theorem divuLoop_toNat (a b : Word) (hb : 0 < b.toNat) :
    (divuLoop a b).1.toNat = a.toNat / b.toNat ∧ (divuLoop a b).2.toNat = a.toNat % b.toNat := by
  have quotient_lt : a.toNat / b.toNat < 2 ^ 32 := Nat.lt_of_le_of_lt (Nat.div_le_self _ _) a.isLt
  have remainder_lt : a.toNat % b.toNat < 2 ^ 32 := Nat.lt_of_le_of_lt (Nat.mod_le _ _) a.isLt
  rw [divuLoop_eq_div_mod a b hb]
  exact ⟨(BitVec.toNat_ofNat _ _).trans (Nat.mod_eq_of_lt quotient_lt),
    (BitVec.toNat_ofNat _ _).trans (Nat.mod_eq_of_lt remainder_lt)⟩

/-! ### A zero divisor (R304) -/

/-- With a zero divisor every trial subtraction succeeds and takes nothing away: the remainder is the dividend's bits seen so
far, and the quotient is all ones. -/
theorem divuStep_zero_divisor (a : Word) (i : Nat) (hi : i < 32) :
    divuStep a 0#32 (divuState (a.toNat / 2 ^ (i + 1)) (2 ^ (32 - (i + 1)) - 1)) i =
      divuState (a.toNat / 2 ^ i) (2 ^ (32 - i) - 1) := by
  have fits : a.toNat / 2 ^ (i + 1) < 2 ^ 32 := Nat.lt_of_le_of_lt (Nat.div_le_self _ _) a.isLt
  have one_more : 2 * (2 ^ (32 - (i + 1)) - 1) + 1 = 2 ^ (32 - i) - 1 := by
    have positive : 0 < 2 ^ (32 - (i + 1)) := Nat.two_pow_pos _
    have double : 2 ^ (32 - i) = 2 * 2 ^ (32 - (i + 1)) := by rw [← Nat.pow_succ']; congr 1; omega
    omega
  have zero : (0#32).toNat = 0 := rfl
  rw [divuStep_divuState _ _ _ _ _ fits, zero, if_pos (Nat.zero_le _), Nat.sub_zero, ← div_two_pow_eq_shift_bit, one_more]

theorem divuLoop_zero_divisor (a : Word) : divuLoop a 0#32 = (0xFFFFFFFF#32, a) := by
  have run := divuLoop_of_states a 0#32 (fun k => a.toNat / 2 ^ k) (fun k => 2 ^ (32 - k) - 1)
    (div_two_pow_32_eq_zero a) rfl (divuStep_zero_divisor a)
  rwa [Nat.pow_zero, Nat.div_one, BitVec.ofNat_toNat, BitVec.setWidth_eq] at run

/-! ### The operation -/

theorem divu_of_ne_zero (a b : Word) (hb : b ≠ 0#32) : divu a b = divuLoop a b := if_neg hb

theorem divu_zero_divisor (a : Word) : divu a 0#32 = (0xFFFFFFFF#32, a) := if_pos rfl

/-- Settles O52: the loop is long division by one bit at a time, and with a zero divisor it collects ones. -/
theorem unsignedDivision : Obligations.UnsignedDivision := by
  intro a b
  refine ⟨fun hb => ?_, divu_zero_divisor a, divuLoop_zero_divisor a⟩
  have positive : 0 < b.toNat := Nat.pos_of_ne_zero fun h => hb (BitVec.eq_of_toNat_eq h)
  rw [mdu, divu_of_ne_zero a b hb]
  exact divuLoop_toNat a b positive

end Sys2Proof.Proofs.MultiplyDivide
end

section
/-! The floating-point unit (43_fpu.md): packing and unpacking (R352, R353), sums that are +0 (R357, R361), and the product
(R362 to R364). -/

namespace Sys2Proof.Proofs.FloatingPoint

open Sys2Proof.Machine

/-! ## Packing and unpacking (R352, R353) -/

/-- Bits put above `n` others add their value times 2^n. -/
theorem append_toNat {m n : Nat} (x : BitVec m) (y : BitVec n) : (x ++ y).toNat = x.toNat * 2 ^ n + y.toNat := by
  rw [BitVec.toNat_append, ← Nat.shiftLeft_add_eq_or_of_lt y.isLt, Nat.shiftLeft_eq]

theorem top_bit_iff {n : Nat} (x : BitVec (n + 1)) : x.getLsbD n = true ↔ 2 ^ n ≤ x.toNat := by
  have msb : x.msb = x.getLsbD n := BitVec.msb_eq_getLsbD_last x
  rw [← msb, BitVec.msb_eq_decide, decide_eq_true_iff, Nat.add_sub_cancel]

/-- The three fields in a word, each cut to its own width. -/
theorem fpuPack_toNat (s e f : Nat) :
    (fpuPack s e f).toNat = s % 2 * 2 ^ 31 + (e % 2 ^ 8 * 2 ^ 23 + f % 2 ^ 23) := by
  simp only [fpuPack, append_toNat, BitVec.toNat_ofNat]
  omega

theorem fpuPack_bool_toNat (s : Bool) {e f : Nat} (he : e < 2 ^ 8) (hf : f < 2 ^ 23) :
    (fpuPack s.toNat e f).toNat = s.toNat * 2 ^ 31 + (e * 2 ^ 23 + f) := by
  rw [fpuPack_toNat, Nat.mod_eq_of_lt (Bool.toNat_lt s), Nat.mod_eq_of_lt he, Nat.mod_eq_of_lt hf]

theorem fpuPack_fields (w : Word) :
    fpuPack (w.toNat / 2 ^ 31) (w.toNat / 2 ^ 23 % 2 ^ 8) (w.toNat % 2 ^ 23) = w := by
  have bound : w.toNat < 2 ^ 32 := w.isLt
  apply BitVec.eq_of_toNat_eq
  rw [fpuPack_toNat]
  omega

theorem fpuUnpack_sign_iff (w : Word) : (fpuUnpack w).sign = true ↔ 2 ^ 31 ≤ w.toNat := top_bit_iff w

theorem fpuUnpack_exp_toNat (w : Word) : (fpuUnpack w).exp.toNat = w.toNat / 2 ^ 23 % 2 ^ 8 := by
  rw [fpuUnpack, BitVec.extractLsb'_toNat, Nat.shiftRight_eq_div_pow]

theorem fpuUnpack_sig_toNat (w : Word) :
    (fpuUnpack w).sig.toNat = w.toNat % 2 ^ 23 + (if w.toNat / 2 ^ 23 % 2 ^ 8 = 0 then 0 else 2 ^ 23) := by
  have fraction : (w.extractLsb' 0 23).toNat = w.toNat % 2 ^ 23 := by rw [BitVec.extractLsb'_toNat, Nat.shiftRight_zero]
  have exp_zero : w.extractLsb' 23 8 = 0#8 ↔ w.toNat / 2 ^ 23 % 2 ^ 8 = 0 := by
    rw [← fpuUnpack_exp_toNat, BitVec.toNat_eq]; rfl
  simp only [fpuUnpack, exp_zero]
  split
  next => rw [append_toNat, fraction]; exact Nat.add_comm _ _
  next => rw [append_toNat, fraction]; exact Nat.add_comm _ _

/-- Settles O54: each field is a slice of the word, and the slices put together are the word. -/
theorem floatUnpack : Obligations.FloatUnpack := by
  intro w
  exact ⟨fpuUnpack_sign_iff w, fpuUnpack_exp_toNat w, fpuUnpack_sig_toNat w, fpuPack_fields w⟩

/-! ## Sums of opposite values (R357, R361) -/

/-- Flipping bit 31 flips the sign and keeps the exponent and the significand. -/
theorem fpuUnpack_flip_sign (w : Word) :
    fpuUnpack (w ^^^ 0x80000000#32) = { fpuUnpack w with sign := !(fpuUnpack w).sign } := by
  have exp : (w ^^^ 0x80000000#32).extractLsb' 23 8 = w.extractLsb' 23 8 := by simp [BitVec.extractLsb'_xor]
  have fraction : (w ^^^ 0x80000000#32).extractLsb' 0 23 = w.extractLsb' 0 23 := by simp [BitVec.extractLsb'_xor]
  have sign : (w ^^^ 0x80000000#32).getLsbD 31 = !w.getLsbD 31 := by simp
  simp only [fpuUnpack, exp, fraction, sign]

/-- Operands of one exponent need no shift. -/
theorem faddAlign_of_exp_eq (x y : Unpacked) (h : x.exp = y.exp) : faddAlign x y = (x.sig.toNat, y.sig.toNat, x.exp.toNat) := by
  simp [faddAlign, h, shiftRightLogical]

theorem faddCombine_opposite (s : Bool) (m : Nat) : faddCombine s (!s) m m = (s, 0) := by
  simp [faddCombine]

/-- R357: a magnitude of 0 gives +0, whatever sign it comes with. -/
theorem fadd_eq_zero_of_combine (a b : Word) {m1 m2 e : Nat} {s : Bool}
    (align : faddAlign (fpuUnpack a) (fpuUnpack b) = (m1, m2, e))
    (combine : faddCombine (fpuUnpack a).sign (fpuUnpack b).sign m1 m2 = (s, 0)) : fadd a b = 0#32 := by
  simp only [fadd, align, combine, if_true]
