-- ==== Sys2Proof/Machine/Registry.lean ====
section
/-! DEFINITION. The scheme registry: `SCHEMES` (44_registry_and_composites.md R200). -/

namespace Sys2Proof.Machine

/-- The display name of a scheme: the Scheme column of the source's table (R202, D20). -/
def displayName : Scheme → String
  | .nrzu => "NRZ-Unipolar"
  | .nrzb => "NRZ-Bipolar"
  | .rzu => "RZ-Unipolar"
  | .rzb => "RZ-Bipolar"
  | .ami => "AMI"
  | .man => "Manchester"
  | .mark => "MARK"
  | .space => "SPACE"
  | .clk => "Clock"

/-- The registry, a constant, in the order of the source's table (R200, R201). -/
def registry : List RegEntry := Scheme.all.map fun c => { name := displayName c, id := c.num }

/-- `SCHEMES`: one atomic step from `IDLE` to the complete response (R200). -/
def execSchemes (s : State) : Host.Outcome State Fault Refusal :=
  match s.st with
  | .busy => .fault .noStepEnabled
  | .idle => onAccept .schemes s fun _ s => ({ s with regOut := registry } : State).clearErr.complete .schemes

end Sys2Proof.Machine
end

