/-- A block in the middle of a 1-bit of an AMI request, two steps before it ends. -/
theorem witness_inv_enc : ∃ s : State, StateInv s ∧ s.st = .busy ∧ ResetFree s.host ∧ s.stepsLeft = 1 :=
  ⟨inEnc .ami 2 [true] 0 1 .plus [⟨0, .pos⟩],
    ⟨⟨by decide, by decide, rfl, rfl, by decide, by decide, by decide, by decide, by decide⟩,
      fun _ => .inr ⟨.ami, rfl, ⟨rfl, by decide, by decide, rfl, nofun, rfl, rfl, rfl⟩⟩, nofun, nofun,
      ⟨.encAmi, rfl, ⟨fun _ => rfl, fun _ => rfl, nofun⟩, ⟨fun _ => rfl, fun _ => rfl, nofun, fun _ => rfl⟩⟩, nofun⟩,
    rfl, by decide, by decide⟩

/-- A block in the middle of an `EXTRACT` request. -/
theorem witness_inv_extract : ∃ s : State, StateInv s ∧ s.st = .busy ∧ ResetFree s.host ∧ s.stepsLeft = 7 :=
  ⟨inExtract [0x80] 1 [true],
    ⟨⟨by decide, by decide, rfl, rfl, by decide, by decide, by decide, by decide, by decide⟩,
      fun _ => .inl ⟨rfl, ⟨rfl, by decide, rfl⟩⟩, nofun, nofun,
      ⟨.extract, rfl, ⟨fun _ => rfl, nofun, fun _ => rfl⟩, ⟨fun _ => rfl, nofun, fun _ => rfl, fun _ => rfl⟩⟩, nofun⟩,
    rfl, by decide, by decide⟩

/-- `StepKeepsTheInvariant`: a state that meets the invariant and takes a step. -/
theorem witness_inv_steps : ∃ s t : State, StateInv s ∧ step s = .next t ∧ t.st = .busy :=
  ⟨offering 2 (Request.enc .ami [true]) [], _, witness_inv_idle _ _, rfl, rfl⟩

/-- `RefusalsOnlyAtAccept`: a state that meets the invariant and whose step is refused. -/
theorem witness_inv_refused : ∃ (s : State) (ρ : Refusal), StateInv s ∧ step s = .refused ρ :=
  ⟨offering 2 { word := 0x29, text := [], bytes := [], bits := [] } [], _, witness_inv_idle _ _, rfl⟩

end Sys2Proof.Tests
end

section
/-! SUPPORT. What a whole request answers: a function of the block's parameters, the command and the operand alone. -/

namespace Sys2Proof.Machine

/-! ### The parameters of the block -/

/-- No command writes a parameter of the block (10_state.md R21). -/
theorem exec_keeps_cfg {i : Instr} {s t : State} (h : exec i s = .next t) : t.cfg = s.cfg := by
  rcases Instr.class_cases i with ⟨m, rfl⟩ | rfl | ⟨c, rfl⟩ | rfl
  · rw [exec_parse] at h
    obtain ⟨-, r, -, -, ⟨-, rfl⟩ | ⟨b, -, rfl⟩⟩ := parse_effect.1 h <;> simp
  · obtain ⟨-, r, -, -, rfl⟩ | ⟨-, -, v, -, rfl⟩ | ⟨-, -, rfl⟩ := extract_effect h <;> simp
  · rw [exec_enc] at h
    obtain ⟨-, r, -, -, rfl⟩ | ⟨-, -, x, -, rfl⟩ | ⟨-, -, rfl⟩ := enc_effect h <;> simp
  · obtain ⟨-, r, -, -, rfl⟩ := schemes_effect.1 h
    simp

/-- No step, a reset included, writes a parameter of the block (10_state.md R21). -/
theorem step_keeps_cfg {s t : State} (h : step s = .next t) : t.cfg = s.cfg := by
  obtain ⟨-, ⟨-, rfl⟩ | ⟨-, -, rfl⟩ | ⟨-, w, i, -, -, hx⟩⟩ := step_effect h
  · simp
  · simp
  · simpa using exec_keeps_cfg hx

/-- Settles O9: construction decides on `SPB` alone, and no step writes the parameters. -/
theorem spbFixedAtConstruction : Obligations.SpbFixedAtConstruction := by
  unfold Obligations.SpbFixedAtConstruction
  refine ⟨fun cfg host h => ?_, fun cfg host h => ?_, rfl, fun s t h => step_keeps_cfg h⟩
  · simp [construct, h]
  · have hne : cfg.spb ≠ 0 := Nat.one_le_iff_ne_zero.1 h
    exact ⟨State.resetWith cfg host, by simp [construct, hne], rfl, rfl⟩
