-- ==== Sys2Proof/Syntax.lean ====
section
/-!
DEFINITION. The 35 instruction kinds of 30_encoding R57, each with its decoded operands, and the
result of decoding a word.
-/

namespace Sys2Proof

/-- One constructor per row of spec/opcode_table.json (30_encoding R57). `x` and `y` are register
indices, `kk` a byte, `nnn` a 12-bit address, `n` a row count 0-15 (R49, R50). -/
inductive Instr where
  | sys (nnn : BitVec 12)
  | cls
  | ret
  | jp (nnn : BitVec 12)
  | call (nnn : BitVec 12)
  | seImm (x : Reg) (kk : Byte)
  | sneImm (x : Reg) (kk : Byte)
  | seReg (x y : Reg)
  | ldImm (x : Reg) (kk : Byte)
  | addImm (x : Reg) (kk : Byte)
  | ldReg (x y : Reg)
  | orReg (x y : Reg)
  | andReg (x y : Reg)
  | xorReg (x y : Reg)
  | addReg (x y : Reg)
  | sub (x y : Reg)
  | shr (x y : Reg)
  | subn (x y : Reg)
  | shl (x y : Reg)
  | sneReg (x y : Reg)
  | ldI (nnn : BitVec 12)
  | jpV0 (nnn : BitVec 12)
  | rnd (x : Reg) (kk : Byte)
  | drw (x y : Reg) (n : Fin 16)
  | skp (x : Reg)
  | sknp (x : Reg)
  | ldVxDt (x : Reg)
  | ldVxK (x : Reg)
  | ldDtVx (x : Reg)
  | ldStVx (x : Reg)
  | addIVx (x : Reg)
  | ldFVx (x : Reg)
  | ldBVx (x : Reg)
  | ldMemVx (x : Reg)
  | ldVxMem (x : Reg)
deriving DecidableEq, Repr

/-- What a word decodes to: an instruction, or the 36th variant `Unknown(w)`, which is not an
instruction (R57). -/
inductive Decoded where
  | instr (i : Instr)
  | unknown (w : Word)
deriving DecidableEq, Repr

end Sys2Proof
end

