/-- 44_display R94: the collision flag is 1 exactly when some sprite bit equal to 1 lands on a pixel
that was 1, and such a pixel becomes 0; VF is written by every draw (derived: VF = 0 with `n = 0` is
decision D16; the bit order, and the coordinates read before VF is written, are D17). -/
def Obligations.CollisionIsASetBitOnASetPixel : Prop :=
  ∀ (x y n : Fin 16) (s : State), ∃ t, exec (.drw x y n) s = .next t ∧
    (t.getV VF = 0 ∨ t.getV VF = 1) ∧
    (t.getV VF = 1 ↔ ∃ r < n.val, ∃ c < 8, spriteBit s r c = true ∧
      Display.pixel s.disp (sprColumn s x c) (sprRow s y r) = true) ∧
    (∀ r < n.val, ∀ c < 8, spriteBit s r c = true →
      Display.pixel s.disp (sprColumn s x c) (sprRow s y r) = true →
      Display.pixel t.disp (sprColumn s x c) (sprRow s y r) = false)

/-- Drawing the same sprite twice at the same place restores the display; after a first draw without
collision the second collides exactly when the sprite has a set bit (derived: KC8's scenario,
95_test_vectors L1.5, made general; the bit order is D17, `n = 0` is D16). -/
def Obligations.DrawingTwiceRestoresTheDisplay : Prop :=
  ∀ (x y n : Fin 16) (s : State), x ≠ VF → y ≠ VF →
    ∃ t u, exec (.drw x y n) s = .next t ∧ exec (.drw x y n) t = .next u ∧ u.disp = s.disp ∧
      (t.getV VF = 0 →
        (u.getV VF = 1 ↔ ∃ r < n.val, ∃ c < 8, spriteBit s r c = true))

/-! ### Timers, keys, random -/

/-- LD Vx, DT; LD DT, Vx; LD ST, Vx (derived: the encodings of 45_timers_input_random R97-R99 are
general knowledge, G9). -/
def Obligations.TimerInstructionsMoveTheTimers : Prop :=
  ∀ (x : Reg) (s : State),
    (decode (0xF#4 ++ ((BitVec.ofFin x : BitVec 4) ++ 0x07#8)) = .instr (.ldVxDt x) ∧
      ∃ t, exec (.ldVxDt x) s = .next t ∧ (∀ r, t.getV r = if r = x then s.dt else s.getV r) ∧
        t.pc = s.pc + 2 ∧ ChangesOnly [.v, .pc] s t) ∧
    (decode (0xF#4 ++ ((BitVec.ofFin x : BitVec 4) ++ 0x15#8)) = .instr (.ldDtVx x) ∧
      ∃ t, exec (.ldDtVx x) s = .next t ∧ t.dt = s.getV x ∧
        t.pc = s.pc + 2 ∧ ChangesOnly [.dt, .pc] s t) ∧
    (decode (0xF#4 ++ ((BitVec.ofFin x : BitVec 4) ++ 0x18#8)) = .instr (.ldStVx x) ∧
      ∃ t, exec (.ldStVx x) s = .next t ∧ t.st = s.getV x ∧
        t.pc = s.pc + 2 ∧ ChangesOnly [.st, .pc] s t)

/-- LD Vx, K enters the key wait with the keys as they are, PC still on the word (derived:
45_timers_input_random R102 with decision D19). -/
def Obligations.LdKEntersTheKeyWait : Prop :=
  ∀ (x : Reg) (s : State),
    decode (0xF#4 ++ ((BitVec.ofFin x : BitVec 4) ++ 0x0A#8)) = .instr (.ldVxK x) ∧
    ∃ t, exec (.ldVxK x) s = .next t ∧ t.mode = .awaitingKey x s.keys ∧ ChangesOnly [.mode] s t
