-- ==== Sys2Proof/Laws/State.lean ====
section
/-!
SUPPORT. One lemma per field per update of State, and per accessor that an update does not touch,
true by rfl; the two-way updates (`skipIf`, `logicVf`, `transferI`) follow by cases.
-/

namespace Sys2Proof.Machine

open Sys2Proof

variable (s : State)

/-! ### setV -/

@[simp] theorem State.setV_v (r : Reg) (b : Byte) : (s.setV r b).v = s.v.set r.val b := rfl
@[simp] theorem State.setV_i (r : Reg) (b : Byte) : (s.setV r b).i = s.i := rfl
@[simp] theorem State.setV_pc (r : Reg) (b : Byte) : (s.setV r b).pc = s.pc := rfl
@[simp] theorem State.setV_stack (r : Reg) (b : Byte) : (s.setV r b).stack = s.stack := rfl
@[simp] theorem State.setV_sp (r : Reg) (b : Byte) : (s.setV r b).sp = s.sp := rfl
@[simp] theorem State.setV_dt (r : Reg) (b : Byte) : (s.setV r b).dt = s.dt := rfl
@[simp] theorem State.setV_st (r : Reg) (b : Byte) : (s.setV r b).st = s.st := rfl
@[simp] theorem State.setV_mode (r : Reg) (b : Byte) : (s.setV r b).mode = s.mode := rfl
@[simp] theorem State.setV_disp (r : Reg) (b : Byte) : (s.setV r b).disp = s.disp := rfl
@[simp] theorem State.setV_keys (r : Reg) (b : Byte) : (s.setV r b).keys = s.keys := rfl
@[simp] theorem State.setV_mem (r : Reg) (b : Byte) : (s.setV r b).mem = s.mem := rfl
@[simp] theorem State.setV_params (r : Reg) (b : Byte) : (s.setV r b).params = s.params := rfl
@[simp] theorem State.setV_draws (r : Reg) (b : Byte) : (s.setV r b).draws = s.draws := rfl
@[simp] theorem State.stackAt_setV (r : Reg) (b : Byte) (j : Nat) : (s.setV r b).stackAt j = s.stackAt j := rfl
@[simp] theorem State.keyDown_setV (r : Reg) (b : Byte) (k : Fin 16) : (s.setV r b).keyDown k = s.keyDown k := rfl
@[simp] theorem State.readByte_setV (r : Reg) (b : Byte) (p : Nat) : (s.setV r b).readByte p = s.readByte p := rfl
@[simp] theorem State.fetch_setV (r : Reg) (b : Byte) : (s.setV r b).fetch = s.fetch := rfl
@[simp] theorem State.indexAddr_setV (r : Reg) (b : Byte) (k : Nat) : (s.setV r b).indexAddr k = s.indexAddr k := rfl
@[simp] theorem State.newKeys_setV (r : Reg) (b : Byte) (last : KeySet) : (s.setV r b).newKeys last = s.newKeys last := rfl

TASK PROMPT:
Among the lines above, find those that contain the word "decision" and copy them.

ANSWER TO THIS EXERCISE:
decision D16; the bit order, and the coordinates read before VF is written, are D17). -/
45_timers_input_random R102 with decision D19). -/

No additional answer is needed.